Introduction to container orchestration

A single container host by itself is like a tree without a forest.

That lone host gives you a useful way to abstract your development and production environments from what’s underneath. But on its own, it gives you only a glimpse of its promise.

The big stories in the container world are now all about orchestration. Docker Swarm, Kubernetes, Mesos/Marathon and others offer frameworks for managing container hosts in concert.

But where to start?

In this guide we’ll look at what each of the major container orchestration tools has to offer and why you’d choose one or the other.

What is container orchestration?

For the longest time, deploying an application into production was as much ritual as it was science.

Deployment involved ugly bash scripts with as many if statements as there were corner cases, workarounds and “don’t ask why, it just has to be like that” situations. Coordinating it all was a gnarled sysadmin, and maybe a DBA, who’d jealously guard and devotedly follow the rites required to get code into production.

Then came Chef, Puppet, Ansible and continuous integration and deployment. They made it easy to standardise testing and deployment. Importantly, once in place they allow developers and devops people to forget about the detail of what needs to happen.

Similarly, containers allow us to standardise the environment and abstract away the specifics of the underlying operating system and hardware. You can think of container orchestration as doing the same job for the data centre: it allows us the freedom not to think about what server will host a particular container or how that container will be started, monitored and killed.

Container orchestration is the big fight of the moment. While the container format itself is largely settled, for now, the real differentation is in how to deploy and manage those containers.

How to evaluate container orchestration solutions (Docker Swarm vs Kubernetes vs Mesos and Marathon)

Even though they all do “container orchestration”, each solution’s approach and features vary enough that comparing them is best thought of as areas of Venn-diagram-like cross-over.

The three key differentiators to look out for are:

  • Level of abstraction: does it deal in containers or services that happen to be container-based?
  • Tooling: how do you manage the orchestration and how well does it integrate with other services?
  • Architecture: how does it cope at scale and in the face of failure?

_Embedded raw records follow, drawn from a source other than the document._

/-- What a read of a register waits for, and the claim that it needs (R134, R136, R257). -/
def readGate (reg : Nat) : M Unit := do
  if 0x010 ≤ reg ∧ reg < 0x018 then waitTileR (BitVec.ofNat 6 (reg - 0x010))
  if reg = 0x018 then waitFlags
  if reg = 0x040 ∨ reg = 0x041 then mustHold

/-- The same for a write (R133, R134, R257). -/
def writeGate (reg : Nat) : M Unit := do
  if 0x010 ≤ reg ∧ reg < 0x018 then
    waitTileW (BitVec.ofNat 6 (reg - 0x010))
    waitRes (.tile (BitVec.ofNat 3 (reg - 0x010)))
  if reg = 0x018 then waitFlags
  if reg = 0x040 ∨ reg = 0x041 then waitPasses

/-- Notes a `SETC` of the current thread, which takes effect three cycles later (R75). -/
def queueSetc (reg : Nat) (v : Word) : M Unit := do
  let x ← me
  modify fun s => { s with
    setcs := s.setcs ++ [{ slot := s.cur, cont := x.cont, region := x.region, reg := reg, val := v, at' := s.cyc + 3 }] }

/-! ## The selected registers -/

/-- The core that a `DEBSEL` names on the die of a slot (R302), and its slot. -/
def selCore (n : Nat) (sel : Word) : Nat :=
  (slotDie n * 32 + (sel.extractLsb' 0 5).toNat) * 20 + (sel.extractLsb' 8 5).toNat
def selSlot (n : Nat) (sel : Word) : Nat := selCore n sel * 8 + (sel.extractLsb' 13 3).toNat

/-- An access to a selected register completes 12 cycles after its issue (R301), with the selection and the address as they
stood then. -/
def selected (k : Word → Word → M Unit) : M Unit := do
  let x ← me
  let s ← get
  if x.phase = 50 then
    waitIf (decide (s.cyc < x.buf.headD 0)) 1
    k (BitVec.ofNat 64 ((x.buf[1]?).getD 0)) (BitVec.ofNat 64 ((x.buf[2]?).getD 0))
  else
    modMe fun x => { x with phase := 50, buf := [s.cyc + 12, x.debsel.toNat, x.dbgAddr.toNat] }
    wait 1

/-- `DBG_CTL` and `DBG_STAT` (R302). -/
def Debug.ctl (d : Debug) : Word :=
  BitVec.ofNat 64 (d.tmask.toNat * 65536 + d.dwell * 256 + bitAt d.whalt 5 + bitAt d.xin 4 + bitAt d.swbrk 3)
def Debug.stat (d : Debug) : Word :=
  BitVec.ofNat 64 (d.hcyc % 2 ^ 48 * 65536 + d.hslot % 8 * 512 + d.hcore % 32 * 16 + d.why % 8 * 2 + bitAt d.halted 0)

/-- What a read of a selected register yields. -/
def State.readSelected (s : State) (n reg : Nat) (sel : Word) : Word :=
  let d := (s.clu (coreClu (selCore n sel))).dbg
  match reg with
  | 0x181 => d.ctl
  | 0x182 => d.stat
  | _ => (s.slot (selSlot n sel)).pc

/-- A write of `DBG_CTL` takes effect (R302, R303, R306): its action is the step that follows. -/
def State.writeDbgCtl (s : State) (n : Nat) (sel v : Word) : State :=
  let clu := coreClu (selCore n sel)
  let s := s.modClu clu fun c => { c with dbg := { c.dbg with
    tmask := v.extractLsb' 16 20, dwell := (v.extractLsb' 8 8).toNat, whalt := v.getLsbD 5, xin := v.getLsbD 4
    swbrk := v.getLsbD 3 } }
  let act : List Event :=
    if v.getLsbD 0 then [.halt clu]
    else if v.getLsbD 1 then [.resume clu]
    else if v.getLsbD 2 then [.stepOne clu (coreIdx (selCore n sel)) (slotIdx (selSlot n sel))]
    else []
  { s with agenda := act ++ s.agenda }

/-- A write of `DBG_PC` (R302): the halted thread goes on there. -/
def State.writeDbgPc (s : State) (n : Nat) (sel v : Word) : State :=
  s.modSlot (selSlot n sel) fun x => if x.live then x.goto v x.notBefore else { x with pc := v }

/-! ## Meanings -/

/-- `GETC` (R75). -/
def execGetc (d : Spec) (r : BitVec 12) (f : Form) (s : State) : Host.Outcome State Fault Refusal :=
  issue (.getc d r f) (do
    let reg := ctlNumber r f
    readGate reg
    if 0x181 ≤ reg ∧ reg ≤ 0x183 then
      selected fun sel _ => do
        let s ← get
        dst f d (s.readSelected s.cur reg sel) 3
    else
      let s ← get
      dst f d (s.readCtl s.cur reg) 3) s

/-- `SETC` (R75). -/
def execSetc (a : Spec) (r : BitVec 12) (f : Form) (s : State) : Host.Outcome State Fault Refusal :=
  issue (.setc a r f) (do
    let reg := ctlNumber r f
    if reg = 0x040 ∨ reg = 0x041 then mustHold
    let v ← src f a
    let s ← get
    raiseIf (!ctlOk (slotDie s.cur) reg v) 0x02 5 0 0
    writeGate reg
    if reg = 0x181 then
      selected fun sel _ => modify fun s => s.writeDbgCtl s.cur sel v
    else if reg = 0x183 then
      let sel := if s.me.phase = 50 then BitVec.ofNat 64 ((s.me.buf[1]?).getD 0) else s.me.debsel
      raiseIf (!(s.clu (coreClu (selCore s.cur sel))).dbg.halted) 0x02 5 0 0
      selected fun sel _ => modify fun s => s.writeDbgPc s.cur sel v
    else
      if reg = 0x158 ∨ reg = 0x159 then modMe fun x => { x with capAt := s.cyc }
      queueSetc reg v) s

/-- `RACE_CLR` (R295). -/
def execRaceClr (a : Spec) (f : Form) (s : State) : Host.Outcome State Fault Refusal :=
  issue (.raceClr a f) (do
    let v ← src f a
    raiseIf (v ≠ 0) 0x02 5 0 0
    queueSetc 0x143 v) s

/-- `CAP_OUT` (R296). -/
def execCapOut (d : Spec) (f : Form) (s : State) : Host.Outcome State Fault Refusal :=
  issue (.capOut d f) (do
    let x ← me
    let s ← get
    waitIf (x.capAt ≠ 0 && decide (s.cyc < x.capAt + 8)) 1
    let mac := Config.capMac (Config.deviceSecret s.resets) x.capIn.toNat (x.capTgt.extractLsb' 0 5).toNat
      (x.capTgt.extractLsb' 5 3).toNat
    dst f d (mac ++ x.capIn.extractLsb' 0 48) 3) s

/-- The `DBG_DATA` access that waits for the local-store port of a core, as an engine (R78, R302): its slot. -/
def State.dbgWaits (s : State) (core : Nat) : Option Nat :=
  (s.slots.find? fun t => t.2.live && t.2.phase = 51 && selCore t.1 (BitVec.ofNat 64 (t.2.buf.headD 0)) = core).map (·.1)

/-- The engine transfer of a `DBG_DATA` access (R302): the doubleword of the core's local store is written or read. -/
def State.dbgTransfer (s : State) (core : Nat) : State :=
  match s.dbgWaits core with
  | none => s
  | some n =>
    let g (i : Nat) : Nat := ((s.slot n).buf[i]?).getD 0
    let p := localPlace core (g 1)
    if g 2 = 1 then (s.store p (g 3) 8).modSlot n fun x => { x with phase := 52, buf := [0, s.cyc] }
    else if s.isPoisoned p 8 then s.modSlot n fun x => { x with phase := 53, buf := [g 1] }
    else s.modSlot n fun x => { x with phase := 52, buf := [s.readMem p.key 8, s.cyc] }

/-- `DBG_DATA` (R301, R302): twelve cycles after its issue, an engine transfer at the port of the selected core. Its phases: 50 the
twelve cycles, 51 the transfer waits for the port, 52 it is over, 53 it has met poison. -/
def execDbgData (wr : Bool) (r : Spec) (f : Form) (s : State) : Host.Outcome State Fault Refusal :=
  issue (.dbgData wr r f) (do
    let x ← me
    if x.phase = 52 then
      if !wr then lateDst f r (BitVec.ofNat 64 (x.buf.headD 0)) ((x.buf[1]?).getD 0)
    else
      raiseIf (x.phase = 53) 0x08 0 (BitVec.ofNat 64 (x.buf.headD 0)) 0
      waitIf (x.phase = 51) 3
      let v ← if wr then src f r else pure 0
      if !wr then loadDstCheck r
      selected fun sel a => do
        modMe fun x => { x with phase := 51, buf := [sel.toNat, a.toNat, wr.toNat, v.toNat] }
        wait 3) s

/-- `TRAP` (R281): the next instruction is the one to resume at. -/
def execTrap (a : Spec) (f : Form) (s : State) : Host.Outcome State Fault Refusal :=
  issue (.trap a f) (do
    let v ← src f a
    let n ← nextPc f
    takeOps (.trap a f)
    modify fun s => s.takeTrap s.cur { cause := 0x10, pc := s.me.pc, info := v } n
    quit) s

/-- `ERET` (R282). -/
def execEret (f : Form) (s : State) : Host.Outcome State Fault Refusal :=
  issue (.eret f) (do
    let x ← me
    raiseIf (x.trap.tepc.extractLsb' 0 2 ≠ 0) 0x04 0 x.trap.tepc 0
    let e ← myEff
    let w := x.trap.tewp
    raiseIf (w.extractLsb' 0 8 ≠ 0 || decide (0x40000 < w.toNat + 256) || decide (e.lsbound < w.toNat + 256)) 0x06 3 w 0
    modify fun s => s.leaveTrap s.cur (s.effPriv e)
    quit) s

/-- `DBRK` (R273, R303). -/
def execDbrk (f : Form) (s : State) : Host.Outcome State Fault Refusal :=
  issue (.dbrk f) (do
    let s ← get
    let clu := slotClu s.cur
    if (s.clu clu).dbg.swbrk then
      modify fun s => s.haltEvent clu 2 (coreIdx (slotCore s.cur)) (slotIdx s.cur)
    else raise 0x11 0 0 0) s

/-! ## `TLBINV` -/

/-- Whether core `c` lies in a scope of R39 around a core. -/
def coreInScope (core scope c : Nat) : Bool :=
  match scope with
  | 1 => c = core
  | 2 => coreClu c = coreClu core
  | 3 => cluDie (coreClu c) = cluDie (coreClu core)
  | _ => true

/-- Whether an entry for a root and a page is one that a `TLBINV` drops (R293): kind 0 the page of an address under a root, 1
a root, 2 every entry. -/
def tlbHit (kind root va : Nat) (e : TlbEntry) : Bool :=
  match kind with
  | 0 => e.root = root && (if e.big then e.page / 512 = va / 2 ^ 25 else e.page = va / 65536)
  | 1 => e.root = root
  | _ => true

/-- Whether an access at an address under a root may have been translated by such an entry, or a walk may fill one. -/
def vaHit (kind root va r a : Nat) : Bool :=
  match kind with
  | 0 => r = root && a / 2 ^ 25 = va / 2 ^ 25
  | 1 => r = root
  | _ => true

/-- The root of a slot's region, as a key. -/
def State.slotRoot (s : State) (n : Nat) : Nat := ((s.eff? (s.slot n).rcb).map fun e => rootKey e.troot).getD 0

/-- Numbers of what a `TLBINV` waits for (R293): accesses, owed answers and copy jobs in scope that an entry it drops may have
translated, and the cores in scope that move to a spare, which acknowledge it after the move (R298). -/
def State.tlbUsers (s : State) (core scope kind root va : Nat) : List Nat :=
  let slots := (s.slots.filter fun t => t.2.live && coreInScope core scope (slotCore t.1)).map (·.1)
  let ofSlot (n : Nat) : List Nat :=
    let x := s.slot n
    let r := s.slotRoot n
    let hit (a : Word) : Bool := 2 ^ 32 ≤ a.toNat && vaHit kind root va r a.toNat
    ((x.acc.filter fun a => hit a.va && !(match a.fin with | .waitw _ _ _ _ _ => true | _ => false)).map fun a =>
      4 * (x.cont * 2 ^ 40 + a.id))
      ++ (x.owed.filter fun o => hit o.va && (o.what ≤ 5 || 11 ≤ o.what)).map fun o => 4 * (x.cont * 2 ^ 40 + o.id) + 1
  let moves := s.clus.flatMap fun t => t.2.move.toList.filterMap fun m =>
    if m.begun && coreInScope core scope (t.1 * 20 + m.core) then some (4 * (t.1 * 20 + m.core) + 3) else none
  slots.flatMap ofSlot ++ moves
    ++ (s.clus.filter fun t => coreInScope core scope (t.1 * 20)).flatMap fun t =>
      t.2.chans.toList.flatMap fun c => c.queue.map fun u => 4 * (t.1 * 2 ^ 40 + u.job) + 2

/-- Drops the entries of a `TLBINV` from every TLB in scope, restarts the walks that could fill one, and makes the `WAITW`s
that such an entry may have translated translate again. -/
def State.tlbDrop (s : State) (core scope kind root va : Nat) : State :=
  let inS (c : Nat) : Bool := coreInScope core scope c
  let cluIn (c : Nat) : Bool := if scope = 1 then false else inS (c * 20)
  let fills (c : Nat) (w : Walk) : Bool := (cluIn c || inS w.core) && vaHit kind root va w.root w.va
  let s : State := { s with
    cores := s.cores.map fun t =>
      if inS t.1 then (t.1, { t.2 with tlb := t.2.tlb.filter fun e => !tlbHit kind root va e }) else t
    clus := s.clus.map fun t =>
      (t.1, { t.2 with
        tlb := if cluIn t.1 then t.2.tlb.filter fun e => !tlbHit kind root va e else t.2.tlb
        reads := t.2.reads.filter fun r => r.code || !(t.2.walks.any fun w => fills t.1 w && w.place.any fun p => p.key = r.key)
        walks := t.2.walks.map fun w =>
          if fills t.1 w then { w with level := 3, entry := w.rootEntry, bad := none } else w }) }
  let waits := (s.slots.filter fun t => t.2.live && inS (slotCore t.1) && t.2.phase = 0 && t.2.acc.any fun a =>
    (match a.fin with | .waitw _ _ _ _ _ => true | _ => false) && 2 ^ 32 ≤ a.va.toNat
      && vaHit kind root va (s.slotRoot t.1) a.va.toNat).map (·.1)
  waits.foldl (fun s n => s.leaveWait n) s

/-- `TLBINV` (R293). -/
def execTlbinv (a b : Spec) (f : Form) (s : State) : Host.Outcome State Fault Refusal :=
  issue (.tlbinv a b f) (do
    let va ← src f a
    let v ← src f b
    let kind := (v.extractLsb' 0 2).toNat
    let scope := (v.extractLsb' 2 3).toNat
    raiseIf (v.extractLsb' 5 59 ≠ 0 || kind = 3 || scope = 0 || 4 < scope
      || (kind = 0 && !(decide (2 ^ 32 ≤ va.toNat ∧ va.toNat < 2 ^ 48))) || (kind = 2 && va ≠ 0)) 0x02 5 0 0
    let x ← me
    let root ← if kind = 0 then (do return rootKey (← myEff).troot) else pure (rootKey va)
    let s ← get
    let core := slotCore s.cur
    if x.phase = 60 then
      let now := s.tlbUsers core scope kind root va.toNat
      waitIf (x.buf.any fun u => now.contains u) 3
    else
      waitIf (!x.storesDone) 3
      let users := s.tlbUsers core scope kind root va.toNat
      set (s.tlbDrop core scope kind root va.toNat)
      if !users.isEmpty then
        modMe fun x => { x with phase := 60, buf := users }
        wait 3) s
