/-- A fetch that does not give an instruction (R27, R63): the thread waits, or traps at its PC. -/
def State.fetchHalt (s : State) : Halt → State
  | .trap t => (s.dropBadWalks.takeTrap s.cur t s.me.pc).issuedBy s.cur s.me.pc false
  | .trapWith t s' => (s'.dropBadWalks.takeTrap s.cur t s.me.pc).issuedBy s.cur s.me.pc false
  | .wait s' why => s'.modSlot s.cur fun x => { x with waiting := max why 1 }
  | .quit s' => s'

/-- What runs next: a step of the device, an instruction of the current thread or trace core, or nothing while the cycle only
goes on. -/
inductive Next where
  | event (e : Event)
  | instr (i : Instr)
  | goOn
  deriving DecidableEq, Repr

/-- The mark of a slot that is examined again in a cycle in which its waiting instruction has completed. -/
def again : Nat := 2 ^ 20

/-- Whether the waiting instruction of a slot has completed before the cycle, so that the next one may issue in it: an array load
(R265, R266), an `ISCAP` (R268), a `BLD` (R98), an access of `DBG_DATA` (R302), or a `CALLRM` whose caller is ready again (R73). -/
def State.completedWait (s : State) (n : Nat) : Bool :=
  let x := s.slot n
  x.phase = 31 || x.phase = 32 || x.phase = 24 || x.phase = 52
    || x.calls.any fun c => c.1 = x.pc && c.2.2.1 = 0 && !s.tokenArmed c.2.1

/-- One slot is examined: the instruction that it runs, if it has one (R45). One that has issued and waits takes no issue
opportunity; where it has completed, the next instruction may issue in the same cycle. -/
def State.attempt (s : State) (m : Nat) : State × Next :=
  let n := m % again
  let s := { s with cur := n }
  if !s.mayIssue n || ((s.core (slotCore n)).issued && !s.me.hasIssued) then (s, .goOn)
  else
    match fetchInstr s with
    | .ok (i, t) => ({ t with sched := if s.completedWait n && m < again then (n + again) :: t.sched else t.sched }, .instr i)
    | .error h => (s.fetchHalt h, .goOn)

/-- The clusters whose step has issued its instruction (R306). -/
def State.stepsDone (s : State) : List Event :=
  (s.clus.filter fun t => t.2.dbg.step.any fun p =>
    let c := s.core (slotCore p.1)
    c.issued && c.issuedSlot = slotIdx p.1).map fun t => .stepDone t.1

/-! ## What comes next -/

/-- The filter instruction that the trace core of a die runs (R311, R312): a word that is none drops the record. -/
def State.filterNext (s : State) (die : Nat) : State × Next :=
  let s := { s with fdie := die }
  match (s.die die).run with
  | none => (s, .goOn)
  | some r =>
    match decodeFilter (((s.die die).fmem[r.idx]?).getD 0) with
    | some i => (s, .instr i)
    | none => (s.modDie die fun d => { d with run := none }, .goOn)

/-- What the machine does next, and the state in which it does it. -/
def State.next (s : State) : State × Next :=
  match s.agenda, s.frun, s.sched with
  | e :: rest, _, _ => ({ s with agenda := rest }, .event e)
  | [], d :: ds, _ => ({ s with frun := ds } : State).filterNext d
  | [], [], n :: ns => ({ s with sched := ns } : State).attempt n
  | [], [], [] =>
    match s.stage with
    | 0 => (s.beginCycle, .goOn)
    | 1 => (s.turns, .goOn)
    | 2 => (s.issueStage, .goOn)
    | 3 => (s.lateTurns, .goOn)
    | _ => ({ s.completeTagged with agenda := s.stepsDone, stage := 0 }, .goOn)

/-! ## Placing an instruction -/

/-- The region block of a thread that is placed for one instruction (log entry 6): the whole local store, and a partition of
the own cluster. -/
def placedEff : Eff :=
  { rcb := (comPlace 0 0).key, id := 1, chain := [1], rcbs := [(comPlace 0 0).key], part := [0], lsbound := 0x40000
    budget := 0, quota := [8, 4, 2, 2, 1] }

/-- The class of a thread that may issue an instruction whose base word has a major opcode (R11): S where any may. -/
def placedClass (maj number : Nat) : Nat :=
  if 0x24 ≤ maj ∧ maj ≤ 0x2F then 1
  else if 0x30 ≤ maj ∧ maj ≤ 0x35 then 2
  else if maj = 0x1B then 3
  else if maj = 0x1E then 4
  else if maj = 0x1F ∨ maj = 0x20 then
    if 0x010 ≤ number ∧ number ≤ 0x018 then 2
    else if 0x020 ≤ number ∧ number ≤ 0x02F then 3
    else if 0x040 ≤ number ∧ number ≤ 0x042 then 4
    else 0
  else 0
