-- ==== Sys2Proof/Certificates/Slice0/Obligations.lean ====
section
/-! DEFINITION. The statements that the provers are asked to prove, each from a rule of the spec, with the tables of
instructions and the terms that several of them share. -/

namespace Sys2Proof.Claims
end Sys2Proof.Claims

open Sys2Proof Sys2Proof.Machine Sys2Proof.Claims

/-! ## What holds of every machine instruction -/

/-- R48, R78: as an effect begins, every byte of memory is as it was, and so is every other slot; a register cache that was absent
holds, for an instruction that names a register, the words of the workspace in the local store. -/
def Sys2Proof.Claims.EffectBegins : Prop :=
  ∀ (r : Raw) (s : State),
    (∀ a, (s.entered r).mem.read a = s.mem.read a) ∧ (∀ n, n ≠ s.cur → (s.entered r).slot n = s.slot n) ∧
    (∀ c, (s.entered r).clu c = s.clu c) ∧
    (r.needsCache s.me = false → (s.entered r).me = { s.me with rxWait := none } ∧ ∀ c, (s.entered r).core c = s.core c) ∧
    (r.needsCache s.me = true → (s.entered r).me = { s.me with rxWait := none, absent := false, dirty := 0, w := (s.entered r).me.w } ∧
      ∀ k < 32, (s.entered r).me.reg (BitVec.ofNat 6 k)
        = BitVec.ofNat 64 (s.readMem (localPlace (slotCore s.cur) (s.me.wp.toNat + 8 * k)).key 8))

/-- R34, R68, R69, R195: a result is written to the named register and nowhere else: a general register keeps every other one, `wz`
keeps them all, a core-shared register is queued for every thread of the core, `nx` deposits into the next slot, and no byte of
memory changes but those of a buffer slot. -/
def Obligations.DestinationWrites : Prop :=
  ∀ (s : State) (f : Form) (d : Spec) (v : Word) (lat : Nat),
    let t := s.put f d v lat
    (d.toNat < 32 → t.me.reg d = v ∧ (∀ e : Spec, e.toNat < 32 → e ≠ d → t.me.reg e = s.me.reg e) ∧
      t.me.dirty.getLsbD d.toNat = true ∧ t.me.pw = s.me.pw ∧ (∀ c, t.core c = s.core c) ∧
      (∀ n, n ≠ s.cur → t.slot n = s.slot n)) ∧
    (d = 50 → t = s) ∧
    (52 ≤ d.toNat → d.toNat ≤ 55 → t.me.w = s.me.w ∧
      (t.core (slotCore s.cur)).spend = (s.core (slotCore s.cur)).spend ++ [⟨d.toNat - 52, v, s.cyc + lat, s.cur⟩]) ∧
    (d = 49 → nextSlot s.cur ≠ s.cur → (s.slot (nextSlot s.cur)).live = true →
      (t.slot (nextSlot s.cur)).pv = some v ∧ t.me = s.me) ∧
    (isHandle d = false → ∀ a, t.mem.read a = s.mem.read a) ∧
    (∀ k, s.bufferAt? f d true = some k →
      ∀ a, (a < (localPlace (slotCore s.cur) k).key ∨ (localPlace (slotCore s.cur) k).key + 8 ≤ a) →
        t.mem.read a = s.mem.read a)

/-- R19, R44: a machine instruction whose guard is false waits for its registers as an unguarded one does, for a word of each port
and for `pv` where it reads them and for an empty `pv` where it writes `nx`; then it completes, and changes nothing but the program
counter and when its destination is available. -/
def Sys2Proof.Claims.FalseGuard : Prop :=
  ∀ (i : Instr) (r : Raw) (s : State), Issues i r s → guardHolds r s.me = false →
    (∀ x ∈ r.taken, (s.reads .base x).isSome = true) →
    ((∃ p ∈ r.roles, p.2.1 = 49 ∧ (p.2.2 = .dst ∨ p.2.2 = .both)) → (s.slot (nextSlot s.cur)).live = true →
      (s.slot (nextSlot s.cur)).pv = none ∧ (s.slot (nextSlot s.cur)).pvClaim = none) →
    ∃ t w, exec i s = .next t ∧ Finished r s ((s.entered r).modSlot s.cur fun x => { x with avail := w }) t

/-- R19, R44, R48, R78: an instruction that may issue performs its own effect where its guard holds, and only moves on where it does
not. -/
def Obligations.IssueStage : Prop := Claims.EffectBegins ∧ Claims.FalseGuard

/-- R43, R41, R278: a machine instruction with an illegal encoding, or of another class than its thread's, traps with cause 0x01 and
the base word in `TREC3`, whatever its guard and operands. -/
def Sys2Proof.Claims.IllegalInstruction : Prop :=
  ∀ (i : Instr) (r : Raw) (s : State), i.raw = some r → s.me.live = true → s.me.trap.tmode = false →
    (i.wf = false ∨ ∃ c, r.needsClass = some c ∧ c ≠ s.me.cls) →
      ∃ t, exec i s = .next t ∧ Trapped { cause := 1, pc := s.me.pc, info := r.base.setWidth 64, tile := r.maj = 0x30 || r.maj = 0x31 } s s t

/-- R43, R272, R278: a well-formed instruction of the thread's class that needs privilege which the thread lacks traps with cause
0x03, whatever its guard. -/
def Sys2Proof.Claims.PrivilegeTrap : Prop :=
  ∀ (i : Instr) (r : Raw) (s : State), i.raw = some r → s.me.live = true → i.wf = true →
    (∀ c, r.needsClass = some c → c = s.me.cls) → s.me.privileged = false → (r.needsPriv = true ∨ r.isEret = true) →
      ∃ t, exec i s = .next t ∧ Trapped { cause := 3, pc := s.me.pc, info := r.base.setWidth 64 } s s t

/-- R43, R34, R278: an instruction that may issue and whose guard holds traps with cause 0x02 and the number of the misused operand
in SUB. -/
def Sys2Proof.Claims.OperandMisuse : Prop :=
  ∀ (i : Instr) (r : Raw) (s : State) (k : Nat), Issues i r s → s.me.trap.tmode = false → guardHolds r s.me = true →
    r.badOperand = some k →
      ∃ t, exec i s = .next t ∧ Trapped { cause := 2, sub := k, pc := s.me.pc, info := r.base.setWidth 64, tile := r.maj = 0x30 || r.maj = 0x31 } s s t

/-- R34, R41, R43, R272, R278: the causes that an instruction raises before its own effect begins. -/
def Obligations.IssueTraps : Prop := Claims.IllegalInstruction ∧ Claims.PrivilegeTrap ∧ Claims.OperandMisuse

/-- R283, R285: a cause raised by a thread in trap service does not enter a handler: the record waits to escalate, and the program
counter, the registers and memory stay. -/
def Sys2Proof.Claims.CauseInService : Prop :=
  ∀ (i : Instr) (r : Raw) (s : State), i.raw = some r → s.me.live = true → s.me.trap.tmode = true → i.wf = false →
    ∃ t, exec i s = .next t ∧
      (t.slot s.cur).escal = some { cause := 1, pc := s.me.pc, info := r.base.setWidth 64, tile := r.maj = 0x30 || r.maj = 0x31 } ∧
      (t.slot s.cur).pc = s.me.pc ∧ (t.slot s.cur).w = s.me.w ∧ (t.slot s.cur).trap.trec0 = s.me.trap.trec0 ∧
      (∀ n, n ≠ s.cur → t.slot n = s.slot n) ∧ (∀ a, t.mem.read a = s.mem.read a)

It’s also worth considering how opinionated each framework is: are you willing to buy into an entire philosophy or do you want something that will unobtrusively support your existing approach?

Docker Swarm

Swarm is Docker’s own container orchestration tool. It uses the standard Docker API and networking, making it easy to drop into an environment where you’re already working with Docker containers.

Key concepts

A Swarm consists of manager and worker nodes that run services. Let’s look at what each of them does:

  • Managers: distribute tasks across the cluster, with one manager orchestrating the worker nodes that make up the swarm.
  • Workers: run Docker containers assigned to them by a manager.
  • Services: an interface to a particular set of Docker containers running across the swarm.
  • Tasks: the individual Docker containers running the image, plus commands, needed by a particular service.
  • Key-value store: etcd, Consul or Zookeeper storing the swarm’s state and providing service discoverability.

Things to look out for

Swarm is remarkably straightforward to set-up: use Docker Engine to initalise the master node(s) and it provides you with a command you can use on each worker node to add them to the cluster.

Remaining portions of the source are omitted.